**Collected data entries**

Start of Block

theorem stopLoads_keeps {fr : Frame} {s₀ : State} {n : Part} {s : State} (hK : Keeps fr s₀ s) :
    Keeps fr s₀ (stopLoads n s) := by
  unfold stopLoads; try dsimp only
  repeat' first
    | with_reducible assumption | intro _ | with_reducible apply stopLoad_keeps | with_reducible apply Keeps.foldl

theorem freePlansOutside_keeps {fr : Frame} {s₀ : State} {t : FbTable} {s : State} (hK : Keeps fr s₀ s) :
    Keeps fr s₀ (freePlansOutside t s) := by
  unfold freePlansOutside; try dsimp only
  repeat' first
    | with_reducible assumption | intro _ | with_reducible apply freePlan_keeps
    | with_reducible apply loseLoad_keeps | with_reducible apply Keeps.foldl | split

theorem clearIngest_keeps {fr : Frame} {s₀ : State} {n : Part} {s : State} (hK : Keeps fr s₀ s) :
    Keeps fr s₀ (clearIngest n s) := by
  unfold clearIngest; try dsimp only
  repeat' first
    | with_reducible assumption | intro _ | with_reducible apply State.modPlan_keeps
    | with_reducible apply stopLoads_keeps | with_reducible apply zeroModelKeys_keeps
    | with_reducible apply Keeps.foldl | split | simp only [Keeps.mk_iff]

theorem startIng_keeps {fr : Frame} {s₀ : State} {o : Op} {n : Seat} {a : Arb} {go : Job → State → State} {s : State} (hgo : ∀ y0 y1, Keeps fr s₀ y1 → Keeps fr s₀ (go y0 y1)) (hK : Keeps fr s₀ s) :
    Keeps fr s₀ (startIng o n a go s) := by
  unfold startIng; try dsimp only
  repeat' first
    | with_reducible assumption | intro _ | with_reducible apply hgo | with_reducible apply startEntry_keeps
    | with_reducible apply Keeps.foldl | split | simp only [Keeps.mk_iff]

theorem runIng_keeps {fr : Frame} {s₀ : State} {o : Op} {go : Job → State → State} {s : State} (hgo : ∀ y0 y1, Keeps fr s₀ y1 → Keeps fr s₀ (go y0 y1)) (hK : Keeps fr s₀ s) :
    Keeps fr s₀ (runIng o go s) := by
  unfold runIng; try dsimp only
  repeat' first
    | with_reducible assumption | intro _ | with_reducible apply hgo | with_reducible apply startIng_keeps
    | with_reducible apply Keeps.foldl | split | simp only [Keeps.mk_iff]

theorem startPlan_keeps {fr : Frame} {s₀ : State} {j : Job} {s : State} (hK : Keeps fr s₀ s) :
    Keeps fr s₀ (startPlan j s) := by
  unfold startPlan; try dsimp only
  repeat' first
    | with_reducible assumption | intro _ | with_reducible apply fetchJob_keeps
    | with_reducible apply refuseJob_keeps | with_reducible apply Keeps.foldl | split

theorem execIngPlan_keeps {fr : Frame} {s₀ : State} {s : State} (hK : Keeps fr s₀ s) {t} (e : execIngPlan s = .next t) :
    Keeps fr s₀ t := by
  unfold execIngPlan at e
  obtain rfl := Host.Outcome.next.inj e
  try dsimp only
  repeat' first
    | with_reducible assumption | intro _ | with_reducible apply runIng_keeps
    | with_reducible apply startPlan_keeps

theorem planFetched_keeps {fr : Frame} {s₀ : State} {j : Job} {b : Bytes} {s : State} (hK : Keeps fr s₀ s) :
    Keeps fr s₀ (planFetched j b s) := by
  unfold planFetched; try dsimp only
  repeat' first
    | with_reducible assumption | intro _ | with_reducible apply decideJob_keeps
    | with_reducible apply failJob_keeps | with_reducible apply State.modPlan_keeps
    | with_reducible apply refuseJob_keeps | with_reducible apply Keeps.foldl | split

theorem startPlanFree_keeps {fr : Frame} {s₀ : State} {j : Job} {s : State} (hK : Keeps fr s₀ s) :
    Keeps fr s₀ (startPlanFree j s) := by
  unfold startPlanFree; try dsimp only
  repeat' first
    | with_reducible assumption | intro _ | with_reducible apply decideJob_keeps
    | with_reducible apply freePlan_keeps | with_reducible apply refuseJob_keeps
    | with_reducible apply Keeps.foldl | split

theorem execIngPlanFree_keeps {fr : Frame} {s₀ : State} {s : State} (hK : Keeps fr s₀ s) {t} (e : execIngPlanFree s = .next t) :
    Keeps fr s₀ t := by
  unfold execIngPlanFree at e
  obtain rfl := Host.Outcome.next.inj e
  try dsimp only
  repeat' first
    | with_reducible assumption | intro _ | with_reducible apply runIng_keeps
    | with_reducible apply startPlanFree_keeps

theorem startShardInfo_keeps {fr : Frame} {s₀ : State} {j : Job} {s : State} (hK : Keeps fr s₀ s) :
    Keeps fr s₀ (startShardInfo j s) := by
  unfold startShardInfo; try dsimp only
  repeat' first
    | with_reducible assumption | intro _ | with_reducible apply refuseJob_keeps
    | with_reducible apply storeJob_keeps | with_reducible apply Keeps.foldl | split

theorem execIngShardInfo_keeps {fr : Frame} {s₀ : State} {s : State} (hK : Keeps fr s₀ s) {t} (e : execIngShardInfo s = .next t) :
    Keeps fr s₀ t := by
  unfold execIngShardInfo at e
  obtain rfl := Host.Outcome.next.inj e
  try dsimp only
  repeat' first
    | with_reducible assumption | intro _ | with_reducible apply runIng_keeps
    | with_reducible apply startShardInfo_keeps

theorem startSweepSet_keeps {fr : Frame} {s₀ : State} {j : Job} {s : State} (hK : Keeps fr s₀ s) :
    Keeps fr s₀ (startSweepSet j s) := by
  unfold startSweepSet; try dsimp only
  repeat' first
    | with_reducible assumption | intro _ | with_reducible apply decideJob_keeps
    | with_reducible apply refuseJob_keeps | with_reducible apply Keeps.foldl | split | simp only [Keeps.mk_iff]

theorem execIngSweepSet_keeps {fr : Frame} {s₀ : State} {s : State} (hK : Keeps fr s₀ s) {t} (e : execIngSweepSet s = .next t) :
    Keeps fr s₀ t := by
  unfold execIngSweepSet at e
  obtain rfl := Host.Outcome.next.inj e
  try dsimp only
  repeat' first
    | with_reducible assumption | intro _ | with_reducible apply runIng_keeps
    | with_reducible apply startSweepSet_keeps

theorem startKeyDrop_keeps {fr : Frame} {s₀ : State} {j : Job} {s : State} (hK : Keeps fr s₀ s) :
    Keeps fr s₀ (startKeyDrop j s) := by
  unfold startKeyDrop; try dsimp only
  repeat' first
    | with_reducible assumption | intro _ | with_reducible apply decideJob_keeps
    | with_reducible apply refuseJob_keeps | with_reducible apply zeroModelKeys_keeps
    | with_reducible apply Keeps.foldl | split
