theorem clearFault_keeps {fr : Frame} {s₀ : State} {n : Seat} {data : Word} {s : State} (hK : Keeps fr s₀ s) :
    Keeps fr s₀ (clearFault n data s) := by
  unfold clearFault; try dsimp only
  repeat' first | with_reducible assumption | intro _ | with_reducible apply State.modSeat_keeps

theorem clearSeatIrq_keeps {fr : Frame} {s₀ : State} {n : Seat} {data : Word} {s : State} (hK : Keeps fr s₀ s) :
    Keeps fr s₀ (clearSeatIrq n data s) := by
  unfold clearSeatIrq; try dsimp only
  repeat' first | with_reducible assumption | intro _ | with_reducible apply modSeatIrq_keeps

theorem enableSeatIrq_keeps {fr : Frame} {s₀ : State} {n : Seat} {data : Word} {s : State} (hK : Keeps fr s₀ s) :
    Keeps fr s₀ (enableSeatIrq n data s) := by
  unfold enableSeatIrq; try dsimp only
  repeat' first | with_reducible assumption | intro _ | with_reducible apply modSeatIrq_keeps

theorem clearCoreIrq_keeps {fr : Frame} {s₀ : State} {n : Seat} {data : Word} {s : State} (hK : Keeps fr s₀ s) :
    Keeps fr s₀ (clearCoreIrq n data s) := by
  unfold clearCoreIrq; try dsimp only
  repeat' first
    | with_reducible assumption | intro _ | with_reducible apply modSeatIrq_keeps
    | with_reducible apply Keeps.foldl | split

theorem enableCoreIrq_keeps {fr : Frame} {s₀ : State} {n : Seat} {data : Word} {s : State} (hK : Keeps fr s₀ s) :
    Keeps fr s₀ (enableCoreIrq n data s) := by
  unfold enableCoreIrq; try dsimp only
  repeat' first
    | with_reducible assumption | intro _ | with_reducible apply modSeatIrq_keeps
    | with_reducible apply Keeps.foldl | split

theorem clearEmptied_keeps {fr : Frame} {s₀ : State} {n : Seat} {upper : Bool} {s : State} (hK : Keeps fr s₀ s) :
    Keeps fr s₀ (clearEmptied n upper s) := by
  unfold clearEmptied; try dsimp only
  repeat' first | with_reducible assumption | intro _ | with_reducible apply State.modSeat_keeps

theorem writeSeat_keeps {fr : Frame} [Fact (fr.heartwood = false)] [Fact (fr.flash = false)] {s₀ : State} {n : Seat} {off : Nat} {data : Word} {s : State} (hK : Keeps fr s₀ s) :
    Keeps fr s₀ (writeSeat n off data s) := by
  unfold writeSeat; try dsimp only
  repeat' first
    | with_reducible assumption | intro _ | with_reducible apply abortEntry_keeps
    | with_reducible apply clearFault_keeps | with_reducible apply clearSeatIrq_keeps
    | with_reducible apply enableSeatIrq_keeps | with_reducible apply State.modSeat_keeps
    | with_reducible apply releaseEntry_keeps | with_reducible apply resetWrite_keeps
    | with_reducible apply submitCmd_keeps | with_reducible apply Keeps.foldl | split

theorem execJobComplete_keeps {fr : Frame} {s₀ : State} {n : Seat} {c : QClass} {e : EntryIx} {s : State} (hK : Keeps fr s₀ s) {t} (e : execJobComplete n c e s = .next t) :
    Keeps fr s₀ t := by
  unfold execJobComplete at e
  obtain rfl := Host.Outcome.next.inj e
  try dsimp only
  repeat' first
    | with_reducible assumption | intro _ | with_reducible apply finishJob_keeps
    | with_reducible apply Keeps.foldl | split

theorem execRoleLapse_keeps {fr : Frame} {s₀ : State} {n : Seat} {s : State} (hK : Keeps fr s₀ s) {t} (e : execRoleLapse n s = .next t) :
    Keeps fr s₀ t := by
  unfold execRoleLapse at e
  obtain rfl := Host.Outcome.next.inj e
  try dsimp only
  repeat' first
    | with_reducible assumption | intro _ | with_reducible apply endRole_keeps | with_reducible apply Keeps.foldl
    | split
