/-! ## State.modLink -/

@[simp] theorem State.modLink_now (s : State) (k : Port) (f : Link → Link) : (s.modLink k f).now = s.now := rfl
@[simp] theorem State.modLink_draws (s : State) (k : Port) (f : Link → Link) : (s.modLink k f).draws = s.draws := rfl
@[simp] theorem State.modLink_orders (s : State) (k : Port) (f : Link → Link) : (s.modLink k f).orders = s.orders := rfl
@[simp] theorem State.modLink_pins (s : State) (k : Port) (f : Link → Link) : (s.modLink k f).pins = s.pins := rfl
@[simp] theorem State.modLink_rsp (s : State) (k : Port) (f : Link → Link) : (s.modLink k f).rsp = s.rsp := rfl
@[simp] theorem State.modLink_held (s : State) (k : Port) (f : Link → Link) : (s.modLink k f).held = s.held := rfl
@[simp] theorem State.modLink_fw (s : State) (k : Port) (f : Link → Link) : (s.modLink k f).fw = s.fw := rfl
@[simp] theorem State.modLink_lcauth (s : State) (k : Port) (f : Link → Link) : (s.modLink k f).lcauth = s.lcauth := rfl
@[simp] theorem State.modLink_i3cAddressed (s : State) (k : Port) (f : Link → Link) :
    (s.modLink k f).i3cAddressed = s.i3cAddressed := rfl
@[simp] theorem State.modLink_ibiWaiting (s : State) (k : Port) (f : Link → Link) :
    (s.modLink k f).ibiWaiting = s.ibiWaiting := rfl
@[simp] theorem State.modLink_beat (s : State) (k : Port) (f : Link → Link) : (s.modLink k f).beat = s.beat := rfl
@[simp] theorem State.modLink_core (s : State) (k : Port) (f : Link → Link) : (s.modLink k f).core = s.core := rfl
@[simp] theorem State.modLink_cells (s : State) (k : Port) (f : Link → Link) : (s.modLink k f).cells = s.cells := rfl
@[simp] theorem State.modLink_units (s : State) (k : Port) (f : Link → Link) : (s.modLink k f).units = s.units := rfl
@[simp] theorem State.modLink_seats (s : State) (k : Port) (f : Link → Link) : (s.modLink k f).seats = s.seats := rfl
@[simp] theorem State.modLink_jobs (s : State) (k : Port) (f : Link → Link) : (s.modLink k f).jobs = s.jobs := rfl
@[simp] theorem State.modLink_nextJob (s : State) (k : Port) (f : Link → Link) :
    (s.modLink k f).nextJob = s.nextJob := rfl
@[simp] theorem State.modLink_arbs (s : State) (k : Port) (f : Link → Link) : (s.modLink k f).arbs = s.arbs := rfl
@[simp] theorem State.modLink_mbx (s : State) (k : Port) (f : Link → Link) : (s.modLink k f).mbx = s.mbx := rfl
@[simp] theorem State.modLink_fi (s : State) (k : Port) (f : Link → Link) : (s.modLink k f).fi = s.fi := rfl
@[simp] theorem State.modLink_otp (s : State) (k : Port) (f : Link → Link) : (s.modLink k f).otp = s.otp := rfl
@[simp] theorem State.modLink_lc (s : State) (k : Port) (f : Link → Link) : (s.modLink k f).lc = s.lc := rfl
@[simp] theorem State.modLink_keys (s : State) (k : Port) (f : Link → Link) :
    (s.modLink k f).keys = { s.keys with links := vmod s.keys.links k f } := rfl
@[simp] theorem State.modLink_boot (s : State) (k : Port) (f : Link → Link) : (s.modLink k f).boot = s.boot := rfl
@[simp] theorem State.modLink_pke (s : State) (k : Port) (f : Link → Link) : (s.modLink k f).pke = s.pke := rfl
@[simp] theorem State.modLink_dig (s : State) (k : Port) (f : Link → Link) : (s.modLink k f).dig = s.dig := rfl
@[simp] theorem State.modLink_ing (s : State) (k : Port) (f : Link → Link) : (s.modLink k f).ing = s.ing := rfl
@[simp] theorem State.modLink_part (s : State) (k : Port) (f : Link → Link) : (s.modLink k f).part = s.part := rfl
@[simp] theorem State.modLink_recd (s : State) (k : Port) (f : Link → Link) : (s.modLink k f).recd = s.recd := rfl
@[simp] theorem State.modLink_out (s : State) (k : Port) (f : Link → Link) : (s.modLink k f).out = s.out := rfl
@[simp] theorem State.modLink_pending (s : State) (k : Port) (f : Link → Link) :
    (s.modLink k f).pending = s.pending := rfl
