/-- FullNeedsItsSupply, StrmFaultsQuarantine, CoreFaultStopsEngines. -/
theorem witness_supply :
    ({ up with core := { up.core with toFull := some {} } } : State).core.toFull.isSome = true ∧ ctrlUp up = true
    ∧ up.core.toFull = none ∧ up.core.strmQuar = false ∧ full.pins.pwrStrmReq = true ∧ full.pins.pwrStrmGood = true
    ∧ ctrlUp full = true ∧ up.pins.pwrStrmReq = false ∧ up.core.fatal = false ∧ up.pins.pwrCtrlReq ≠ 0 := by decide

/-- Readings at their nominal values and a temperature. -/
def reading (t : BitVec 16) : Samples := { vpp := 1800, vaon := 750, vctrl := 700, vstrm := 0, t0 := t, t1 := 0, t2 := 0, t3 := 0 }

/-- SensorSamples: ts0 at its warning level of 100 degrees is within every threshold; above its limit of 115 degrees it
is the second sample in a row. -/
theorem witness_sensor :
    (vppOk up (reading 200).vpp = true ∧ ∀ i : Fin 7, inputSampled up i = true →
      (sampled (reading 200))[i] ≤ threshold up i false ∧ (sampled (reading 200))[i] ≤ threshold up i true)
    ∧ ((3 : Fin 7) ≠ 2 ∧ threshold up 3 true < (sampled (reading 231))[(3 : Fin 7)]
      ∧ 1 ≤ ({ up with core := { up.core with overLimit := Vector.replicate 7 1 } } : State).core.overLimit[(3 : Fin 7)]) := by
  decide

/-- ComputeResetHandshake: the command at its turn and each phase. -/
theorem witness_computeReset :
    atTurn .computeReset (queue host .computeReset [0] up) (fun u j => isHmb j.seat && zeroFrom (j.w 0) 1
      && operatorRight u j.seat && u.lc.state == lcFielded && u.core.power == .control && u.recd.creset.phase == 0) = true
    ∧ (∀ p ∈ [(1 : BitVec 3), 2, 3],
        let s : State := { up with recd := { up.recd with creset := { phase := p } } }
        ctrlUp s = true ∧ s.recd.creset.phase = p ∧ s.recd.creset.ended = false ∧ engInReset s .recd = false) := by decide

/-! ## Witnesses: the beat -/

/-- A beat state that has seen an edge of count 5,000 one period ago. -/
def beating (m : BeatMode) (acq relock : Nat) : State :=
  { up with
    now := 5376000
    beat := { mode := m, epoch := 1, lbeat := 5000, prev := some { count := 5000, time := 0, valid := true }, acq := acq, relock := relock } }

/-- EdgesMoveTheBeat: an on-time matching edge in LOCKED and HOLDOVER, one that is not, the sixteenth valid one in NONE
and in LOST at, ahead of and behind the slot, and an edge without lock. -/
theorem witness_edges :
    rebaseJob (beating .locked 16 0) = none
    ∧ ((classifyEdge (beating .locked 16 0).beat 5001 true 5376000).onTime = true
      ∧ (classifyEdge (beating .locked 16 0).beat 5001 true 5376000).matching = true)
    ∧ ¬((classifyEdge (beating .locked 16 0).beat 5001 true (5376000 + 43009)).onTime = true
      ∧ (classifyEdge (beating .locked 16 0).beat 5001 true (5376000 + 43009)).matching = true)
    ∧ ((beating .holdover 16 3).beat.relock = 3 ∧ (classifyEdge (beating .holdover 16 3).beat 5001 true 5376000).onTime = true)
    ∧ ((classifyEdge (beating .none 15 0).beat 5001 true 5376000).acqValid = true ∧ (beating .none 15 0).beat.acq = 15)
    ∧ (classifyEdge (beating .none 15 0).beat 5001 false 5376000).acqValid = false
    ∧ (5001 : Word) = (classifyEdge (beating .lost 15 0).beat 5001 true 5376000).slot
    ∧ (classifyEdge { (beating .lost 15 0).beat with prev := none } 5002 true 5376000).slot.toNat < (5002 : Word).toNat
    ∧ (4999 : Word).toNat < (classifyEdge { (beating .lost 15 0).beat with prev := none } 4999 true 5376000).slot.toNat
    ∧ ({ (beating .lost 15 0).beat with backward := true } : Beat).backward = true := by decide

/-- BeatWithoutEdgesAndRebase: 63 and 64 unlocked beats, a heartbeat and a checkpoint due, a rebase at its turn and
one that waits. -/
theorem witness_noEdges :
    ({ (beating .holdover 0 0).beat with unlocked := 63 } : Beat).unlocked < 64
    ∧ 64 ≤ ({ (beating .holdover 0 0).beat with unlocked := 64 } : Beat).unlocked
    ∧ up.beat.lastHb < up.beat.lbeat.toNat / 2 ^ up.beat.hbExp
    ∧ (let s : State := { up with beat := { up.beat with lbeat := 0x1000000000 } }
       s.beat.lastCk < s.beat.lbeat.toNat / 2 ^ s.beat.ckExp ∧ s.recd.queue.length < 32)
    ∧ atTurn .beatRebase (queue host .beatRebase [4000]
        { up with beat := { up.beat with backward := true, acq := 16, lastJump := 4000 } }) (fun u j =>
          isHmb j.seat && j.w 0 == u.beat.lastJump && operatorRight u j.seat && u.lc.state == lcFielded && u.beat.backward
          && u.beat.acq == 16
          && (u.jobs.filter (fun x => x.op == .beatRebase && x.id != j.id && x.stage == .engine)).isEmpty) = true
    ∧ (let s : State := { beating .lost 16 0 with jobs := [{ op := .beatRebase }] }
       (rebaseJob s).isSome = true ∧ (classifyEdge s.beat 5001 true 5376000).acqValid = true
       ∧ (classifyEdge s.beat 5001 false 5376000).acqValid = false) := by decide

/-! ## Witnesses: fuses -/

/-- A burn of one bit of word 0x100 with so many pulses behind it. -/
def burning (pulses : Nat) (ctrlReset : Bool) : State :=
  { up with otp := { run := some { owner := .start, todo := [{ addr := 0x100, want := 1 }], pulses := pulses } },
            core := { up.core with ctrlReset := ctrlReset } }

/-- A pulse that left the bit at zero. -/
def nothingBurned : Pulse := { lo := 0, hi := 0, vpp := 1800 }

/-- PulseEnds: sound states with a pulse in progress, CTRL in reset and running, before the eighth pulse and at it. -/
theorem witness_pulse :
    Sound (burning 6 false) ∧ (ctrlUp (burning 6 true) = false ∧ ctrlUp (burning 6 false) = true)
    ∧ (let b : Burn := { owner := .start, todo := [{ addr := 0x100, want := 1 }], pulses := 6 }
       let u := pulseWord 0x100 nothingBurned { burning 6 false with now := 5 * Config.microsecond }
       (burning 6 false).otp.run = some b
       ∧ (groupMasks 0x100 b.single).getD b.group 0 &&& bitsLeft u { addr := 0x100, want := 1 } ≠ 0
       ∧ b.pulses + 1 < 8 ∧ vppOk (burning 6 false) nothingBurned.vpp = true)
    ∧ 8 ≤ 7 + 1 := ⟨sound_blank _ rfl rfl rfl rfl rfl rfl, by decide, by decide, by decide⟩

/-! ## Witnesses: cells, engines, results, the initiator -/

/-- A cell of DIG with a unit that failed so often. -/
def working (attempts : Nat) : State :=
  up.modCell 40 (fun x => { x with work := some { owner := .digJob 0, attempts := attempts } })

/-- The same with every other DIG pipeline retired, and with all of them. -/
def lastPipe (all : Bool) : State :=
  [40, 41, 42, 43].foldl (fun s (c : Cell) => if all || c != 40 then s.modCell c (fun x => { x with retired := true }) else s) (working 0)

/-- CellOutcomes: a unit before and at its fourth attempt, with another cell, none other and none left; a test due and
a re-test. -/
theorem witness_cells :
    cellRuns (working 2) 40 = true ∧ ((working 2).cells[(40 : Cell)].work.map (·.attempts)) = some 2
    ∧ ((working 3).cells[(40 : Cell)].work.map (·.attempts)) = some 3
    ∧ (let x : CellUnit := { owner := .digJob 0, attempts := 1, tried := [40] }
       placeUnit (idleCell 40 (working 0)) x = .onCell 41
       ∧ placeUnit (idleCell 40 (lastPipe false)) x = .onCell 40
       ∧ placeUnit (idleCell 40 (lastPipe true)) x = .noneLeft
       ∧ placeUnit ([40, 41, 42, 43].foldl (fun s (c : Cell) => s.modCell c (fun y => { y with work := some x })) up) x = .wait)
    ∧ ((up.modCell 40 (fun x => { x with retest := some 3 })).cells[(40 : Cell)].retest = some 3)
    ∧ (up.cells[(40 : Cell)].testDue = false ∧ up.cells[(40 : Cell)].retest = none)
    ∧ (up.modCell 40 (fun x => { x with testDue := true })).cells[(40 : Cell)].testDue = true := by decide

End of Block

**Exercise aim**
All of the lines above that carry the string "BitVec" need to be found and copied.

**Written solution**
def reading (t : BitVec 16) : Samples := { vpp := 1800, vaon := 750, vctrl := 700, vstrm := 0, t0 := t, t1 := 0, t2 := 0, t3 := 0 }
    ∧ (∀ p ∈ [(1 : BitVec 3), 2, 3],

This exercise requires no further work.